Accordingly, it is hereby ordered that plaintiff Melanie Brown's motion (seq No. 1) seeking an order, pursuant to CPLR 3212, granting her summary judgment against defendant Juan Almont and defendant Uber Technologies, Inc. on the issue of liability and striking their affirmative defenses of comparative negligence is granted only to the extent of (1) finding Almont liable for the underlying accident, (2) finding Brown to be an innocent passenger not liable for the underlying accident, and (3) dismissing Almont's and Uber's affirmative defenses alleging Brown's comparative or contributory negligence; and it is further ordered that Brown's motion (seq No. 1) is otherwise denied; and it is further ordered that Uber's cross-motion (seq No. 1) seeking an order staying Brown's motion for summary judgment in light of Uber's intent to arbitrate Brown's claims is denied; and it is further ordered that Brown's cross-motion (seq No. 1) seeking an order staying arbitration pursuant to CPLR 7503 (c) is granted; and it is further ordered that Uber's cross-motion (seq No. 1) seeking an order compelling arbitration pursuant to CPLR 7503 (c) is denied; and it is further ordered that the Clerk shall mark the motion and cross-motions (seq No. 1) decided in all court records.



Footnotes


Footnote 1: It is unclear whether the arbitration notice quotes the 2017 terms (which would not have been in effect when Brown created her rider app account) or, alternatively, whether the relevant provisions in effect when Brown created her rider app account in September 2014 simply were not amended as part of the 2017 update to Uber's U.S. Terms of Use.

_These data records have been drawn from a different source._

@[simp] theorem queueRec_pending : (s.queueRec r).pending = s.pending := rfl
@[simp] theorem queueRec_pins : (s.queueRec r).pins = s.pins := rfl
@[simp] theorem queueRec_power : (s.queueRec r).power = s.power := rfl
@[simp] theorem queueRec_boot : (s.queueRec r).boot = s.boot := rfl
@[simp] theorem queueRec_ports : (s.queueRec r).ports = s.ports := rfl
@[simp] theorem queueRec_sync : (s.queueRec r).sync = s.sync := rfl
@[simp] theorem queueRec_start : (s.queueRec r).start = s.start := rfl
@[simp] theorem queueRec_inaug : (s.queueRec r).inaug = s.inaug := rfl
@[simp] theorem queueRec_synth : (s.queueRec r).synth = s.synth := rfl
@[simp] theorem queueRec_weirs : (s.queueRec r).weirs = s.weirs := rfl
@[simp] theorem queueRec_red : (s.queueRec r).red = s.red := rfl
@[simp] theorem queueRec_mill : (s.queueRec r).mill = s.mill := rfl
@[simp] theorem queueRec_host : (s.queueRec r).host = s.host := rfl
@[simp] theorem queueRec_far : (s.queueRec r).far = s.far := rfl
@[simp] theorem queueRec_con : (s.queueRec r).con = s.con := rfl
@[simp] theorem queueRec_can : (s.queueRec r).can = s.can := rfl
@[simp] theorem queueRec_keys : (s.queueRec r).keys = s.keys := rfl
@[simp] theorem queueRec_conf : (s.queueRec r).conf = s.conf := rfl
@[simp] theorem queueRec_sec : (s.queueRec r).sec = s.sec := rfl
@[simp] theorem queueRec_mem : (s.queueRec r).mem = s.mem := rfl
@[simp] theorem queueRec_debug : (s.queueRec r).dbg = s.dbg := rfl
@[simp] theorem queueRec_held : (s.queueRec r).held = s.held := rfl
@[simp] theorem queueRec_free : (s.queueRec r).free = s.free := rfl
@[simp] theorem queueRec_clock_ntime : (s.queueRec r).clock.ntime = s.clock.ntime := rfl
@[simp] theorem queueRec_clock_phase : (s.queueRec r).clock.phase = s.clock.phase := rfl
@[simp] theorem queueRec_clock_pre : (s.queueRec r).clock.pre = s.clock.pre := rfl
@[simp] theorem queueRec_clock_turn : (s.queueRec r).clock.turn = s.clock.turn := rfl
@[simp] theorem queueRec_clock_optime : (s.queueRec r).clock.optime = s.clock.optime := rfl
@[simp] theorem queueRec_clock_optFrac : (s.queueRec r).clock.optFrac = s.clock.optFrac := rfl
@[simp] theorem queueRec_clock_pcycle : (s.queueRec r).clock.pcycle = s.clock.pcycle := rfl
@[simp] theorem queueRec_clock_jobs : (s.queueRec r).clock.jobs = s.clock.jobs := rfl
@[simp] theorem queueRec_clock_load : (s.queueRec r).clock.load = s.clock.load := rfl
@[simp] theorem queueRec_clock_stepped : (s.queueRec r).clock.stepped = s.clock.stepped := rfl
@[simp] theorem queueRec_clock_latches : (s.queueRec r).clock.latches = s.clock.latches := rfl
@[simp] theorem queueRec_clock_snap : (s.queueRec r).clock.snap = s.clock.snap := rfl
@[simp] theorem queueRec_clock_snapTurn : (s.queueRec r).clock.snapTurn = s.clock.snapTurn := rfl
@[simp] theorem queueRec_clock_armed : (s.queueRec r).clock.armed = s.clock.armed := rfl
@[simp] theorem queueRec_clock_up : (s.queueRec r).clock.up = s.clock.up := rfl
@[simp] theorem queueRec_clock_once : (s.queueRec r).clock.once = s.clock.once := rfl
@[simp] theorem queueRec_clock_gxBad : (s.queueRec r).clock.gxBad = s.clock.gxBad := rfl
/-- Register fields outside the tally book and the console's count read as before. -/
@[simp] theorem queueRec_get (g : Fld) (jx : List Nat) (h : recordKey (g.key jx) = false) : (s.queueRec r).get g jx = s.get g jx := (get_set_other _ _ _ _ _ _ (by rintro e; rw [e] at h; exact absurd h (by decide))).trans
    (get_set_other _ _ _ _ _ _ (by rintro e; rw [e] at h; exact absurd h (by decide)))

@[simp] theorem queueRec_on (g : Fld) (jx : List Nat) (h : recordKey (g.key jx) = false) : (s.queueRec r).on g jx = s.on g jx := by
  simp only [on, queueRec_get _ _ _ _ h]

/-- What a record leaves alone. -/
theorem queueRec_frame : let t := s.queueRec r
    { t with regs := s.regs, tally := s.tally, clock := s.clock, out := s.out } = s := by
  simp

end queueRec

section emerCopy
variable (s : State) (r : Rec)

Footnote 2: To be clear, the affirmative defenses alleging Brown's comparative negligence are distinct from any affirmative defenses based on her failure to wear a seat belt, as to which Brown's testimony does not create a prima facie case for dismissal.

Footnote 3: In her complaint, Brown alleges that Almont was employed by Uber, but, again, she does not seek summary judgment against Uber on the basis of respondeat superior liability. (See NYSCEF Doc No. 12 ¶¶ 17-21.)